GEOPOLITICA FACILE N. 1 – Che cos'è l'OSCE ?
GEOPOLITICA
FACILE N. 1 – Che cos'è l'OSCE e perché non la senti mai nominare? E
che ruolo potrebbe giocare per la soluzione del conflitto in Europa?
Partiamo
da una domanda semplice: esiste un'organizzazione internazionale che
riunisce Russia e Stati Uniti, Ucraina e Polonia, Turchia e Germania,
tutti insieme allo stesso tavolo? Sì, esiste. Si chiama OSCE. Eppure,
quasi nessuno la conosce. Perché?
L'OSCE
è l'Organizzazione per la Sicurezza e la Cooperazione in Europa. È la
più grande organizzazione regionale per la sicurezza al mondo: 57 Stati
membri, da Vancouver a Vladivostok. Tutti i paesi europei, più Stati
Uniti, Canada, Russia e le repubbliche dell'ex Unione Sovietica.
Nessun'altra organizzazione – né la NATO, né l'Unione Europea – ha
questa capacità di tenere insieme Est e Ovest.
Nasce
dall'Atto finale di Helsinki del 1975, firmato in piena Guerra Fredda.
All'epoca era solo una Conferenza (si chiamava CSCE), ma fu il primo
vero dialogo tra i blocchi dopo la Seconda Guerra Mondiale. Nel 1990,
con la Carta di Parigi, è diventata un'organizzazione operativa. Nel
1995 ha preso il nome di OSCE.
Come
funziona? Con una regola che è insieme la sua forza e la sua condanna:
tutte le decisioni vengono prese per consenso. Ogni Stato membro ha
diritto di veto. Questo significa che l'OSCE non può obbligare nessuno a
fare nulla, ma significa anche che nessuno può essere escluso dal
dialogo. È l'unico posto al mondo dove diplomatici russi e ucraini si
siedono ancora allo stesso tavolo e si parlano.
𝐂𝐨𝐬𝐚 𝐟𝐚 𝐜𝐨𝐧𝐜𝐫𝐞𝐭𝐚𝐦𝐞𝐧𝐭𝐞?
Lavora
su tre dimensioni della sicurezza. La dimensione politico-militare:
controllo degli armamenti, notifica preventiva delle esercitazioni
militari, missioni di osservatori per monitorare i cessate il fuoco. La
dimensione economico-ambientale: cooperazione transfrontaliera,
sicurezza energetica, lotta alla corruzione. La dimensione umana:
osservazione elettorale, tutela delle minoranze, libertà di stampa,
diritti umani. Ha ancora oggi 12 missioni sul campo nei Balcani,
nell'Europa orientale, nel Caucaso e in Asia centrale.
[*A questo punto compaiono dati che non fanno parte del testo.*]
-- ==== Sys2Proof/Machine/Dispatch.lean ====
section
/-! DEFINITION. One arm per instruction: the evaluation of a command by the command engine, or one RX_CTRL action. -/

namespace Sys2Proof.Machine

def exec (i : Instr) (s : State) : Host.Outcome State Fault Refusal :=
  match i with
  | .nop => Sys2Proof.Machine.execNop s
  | .cfgLock => Sys2Proof.Machine.execCfgLock s
  | .cfgUnlock => Sys2Proof.Machine.execCfgUnlock s
  | .hdrValidateCspv1 => Sys2Proof.Machine.execHdrValidateCspv1 s
  | .hdrValidateCspv2 => Sys2Proof.Machine.execHdrValidateCspv2 s
  | .hdrValidateSfhdr => Sys2Proof.Machine.execHdrValidateSfhdr s
  | .hdrValidateOlchdr => Sys2Proof.Machine.execHdrValidateOlchdr s
  | .hdrValidateOlshdr => Sys2Proof.Machine.execHdrValidateOlshdr s
  | .hdrValidateOlsftr => Sys2Proof.Machine.execHdrValidateOlsftr s
  | .hdrEncodeCspv1 => Sys2Proof.Machine.execHdrEncodeCspv1 s
  | .hdrEncodeCspv2 => Sys2Proof.Machine.execHdrEncodeCspv2 s
  | .hdrEncodeSfhdr => Sys2Proof.Machine.execHdrEncodeSfhdr s
  | .hdrEncodeOlchdr => Sys2Proof.Machine.execHdrEncodeOlchdr s
  | .hdrEncodeOlshdr => Sys2Proof.Machine.execHdrEncodeOlshdr s
  | .hdrEncodeOlsftr => Sys2Proof.Machine.execHdrEncodeOlsftr s
  | .hdrDecodeCspv1 => Sys2Proof.Machine.execHdrDecodeCspv1 s
  | .hdrDecodeCspv2 => Sys2Proof.Machine.execHdrDecodeCspv2 s
  | .hdrDecodeSfhdr => Sys2Proof.Machine.execHdrDecodeSfhdr s
  | .hdrDecodeOlchdr => Sys2Proof.Machine.execHdrDecodeOlchdr s
  | .hdrDecodeOlshdr => Sys2Proof.Machine.execHdrDecodeOlshdr s
  | .hdrDecodeOlsftr => Sys2Proof.Machine.execHdrDecodeOlsftr s
  | .crcAdp idx => Sys2Proof.Machine.execCrcAdp idx s
  | .crcCc1110 => Sys2Proof.Machine.execCrcCc1110 s
  | .crcC32c => Sys2Proof.Machine.execCrcC32c s
  | .crcC32ieee => Sys2Proof.Machine.execCrcC32ieee s
  | .adpWrap idx => Sys2Proof.Machine.execAdpWrap idx s
  | .adpUnwrap idx => Sys2Proof.Machine.execAdpUnwrap idx s
  | .adpWsize idx => Sys2Proof.Machine.execAdpWsize idx s
  | .pipeWrap => Sys2Proof.Machine.execPipeWrap s
  | .pipeUnwrap => Sys2Proof.Machine.execPipeUnwrap s
  | .pipeWsize => Sys2Proof.Machine.execPipeWsize s
  | .send => Sys2Proof.Machine.execSend s
  | .rxStart => Sys2Proof.Machine.execRxStart s
  | .rxReset => Sys2Proof.Machine.execRxReset s
  | .rxCancel => Sys2Proof.Machine.execRxCancel s
  | .rxMsgPop => Sys2Proof.Machine.execRxMsgPop s
  | .rxErrPop => Sys2Proof.Machine.execRxErrPop s

end Sys2Proof.Machine
end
Allora perché non la senti mai nominare?
Per
due ragioni. La prima è che l'OSCE non fa notizia quando funziona.
Quando tutto tace, vuol dire che sta facendo il suo lavoro silenzioso di
prevenzione e monitoraggio. La seconda ragione è che oggi l'OSCE è in
profonda crisi. La guerra in Ucraina ha calpestato i principi
fondamentali dell'Atto di Helsinki: la sovranità, l'integrità
territoriale, la soluzione pacifica delle controversie. E la Russia, che
pure ha firmato quei principi, ha usato il diritto di veto per
paralizzare l'organizzazione, bloccando per anni il bilancio e le
operazioni. L'OSCE è rimasta a guardare, impotente.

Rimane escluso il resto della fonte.